To enter a name for the data set first de-select the Use Default checkbox then enter the name.
Edge Width Dialog¶
When you create an Enrichment Map network a visual style is created. The default edge width property is a continuous mapping to the similarity_coefficient column. After running post-analysis the rules for calculating edge width become more complicated. Edge width for edges between enrichment sets are still based on the similarity_coefficient column, but edges between signature sets and enrichment sets are based on the statistical test used for cutoff. Currently Cytoscape does not provide a visual mapping that is capable of “if-else” logic. In order to work around this limitation, the width of the edges is calculated by EnrichmentMap and put into a new column called EM1_edge_width_formula. Then the edge width property uses a continuous mapping to that column.

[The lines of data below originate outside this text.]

-- ==== Sys2Proof/Machine/Encoder.lean ====
section
/-! DEFINITION. The command encoder: ENCODE and the seventeen Command-frame rows (40_command_encoder.md, 30_encoding.md
R89). -/

namespace Sys2Proof.Machine

/-- ENCODE chip ch (R110). -/
def execEncode (chip : ChipModel) (ch : Int) (s : State) : Outcome := .next (s.encodeRequest chip ch)

/-- CMD24.MCP3002, the frame of channel `c` (R83). -/
def execCmd24Mcp3002 (c : BitVec 1) (s : State) : Outcome := .next (s.encodeRequest .mcp3002 c.toNat)

/-- CMD24.MCP3004, the frame of channel `cc` (R84). -/
def execCmd24Mcp3004 (cc : BitVec 2) (s : State) : Outcome := .next (s.encodeRequest .mcp3004 cc.toNat)

/-- CMD24.MCP3008, the frame of channel `ccc` (R84). -/
def execCmd24Mcp3008 (ccc : BitVec 3) (s : State) : Outcome := .next (s.encodeRequest .mcp3008 ccc.toNat)

/-- CMD24.MCP3002.CH0 (R89). -/
def execCmd24Mcp3002Ch0 (s : State) : Outcome := .next (s.encodeRequest .mcp3002 0)

/-- CMD24.MCP3002.CH1 (R89). -/
def execCmd24Mcp3002Ch1 (s : State) : Outcome := .next (s.encodeRequest .mcp3002 1)

/-- CMD24.MCP3004.CH0 (R89). -/
def execCmd24Mcp3004Ch0 (s : State) : Outcome := .next (s.encodeRequest .mcp3004 0)

/-- CMD24.MCP3004.CH1 (R89). -/
def execCmd24Mcp3004Ch1 (s : State) : Outcome := .next (s.encodeRequest .mcp3004 1)

/-- CMD24.MCP3004.CH2 (R89). -/
def execCmd24Mcp3004Ch2 (s : State) : Outcome := .next (s.encodeRequest .mcp3004 2)

/-- CMD24.MCP3004.CH3 (R89). -/
def execCmd24Mcp3004Ch3 (s : State) : Outcome := .next (s.encodeRequest .mcp3004 3)

/-- CMD24.MCP3008.CH0 (R89). -/
def execCmd24Mcp3008Ch0 (s : State) : Outcome := .next (s.encodeRequest .mcp3008 0)

/-- CMD24.MCP3008.CH1 (R89). -/
def execCmd24Mcp3008Ch1 (s : State) : Outcome := .next (s.encodeRequest .mcp3008 1)

/-- CMD24.MCP3008.CH2 (R89). -/
def execCmd24Mcp3008Ch2 (s : State) : Outcome := .next (s.encodeRequest .mcp3008 2)

/-- CMD24.MCP3008.CH3 (R89). -/
def execCmd24Mcp3008Ch3 (s : State) : Outcome := .next (s.encodeRequest .mcp3008 3)

/-- CMD24.MCP3008.CH4 (R89). -/
def execCmd24Mcp3008Ch4 (s : State) : Outcome := .next (s.encodeRequest .mcp3008 4)

/-- CMD24.MCP3008.CH5 (R89). -/
def execCmd24Mcp3008Ch5 (s : State) : Outcome := .next (s.encodeRequest .mcp3008 5)

/-- CMD24.MCP3008.CH6 (R89). -/
def execCmd24Mcp3008Ch6 (s : State) : Outcome := .next (s.encodeRequest .mcp3008 6)

/-- CMD24.MCP3008.CH7 (R89). -/
def execCmd24Mcp3008Ch7 (s : State) : Outcome := .next (s.encodeRequest .mcp3008 7)

end Sys2Proof.Machine
end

To open the dialog click the Set Signature Edge Width.. button in the style section of the main panel.
- Edge Width Dialog
- Gene set Overlap: Set the end points of the continuous mapping for edge width for edges between enrichment sets.
- Signature Set: Set the edge width value for signature set edges that are less than cutoff/100, <= cutoff/10 and > cutoff/10.
- Click OK to recalculate the values in the “EM1_edge_width_formula” column.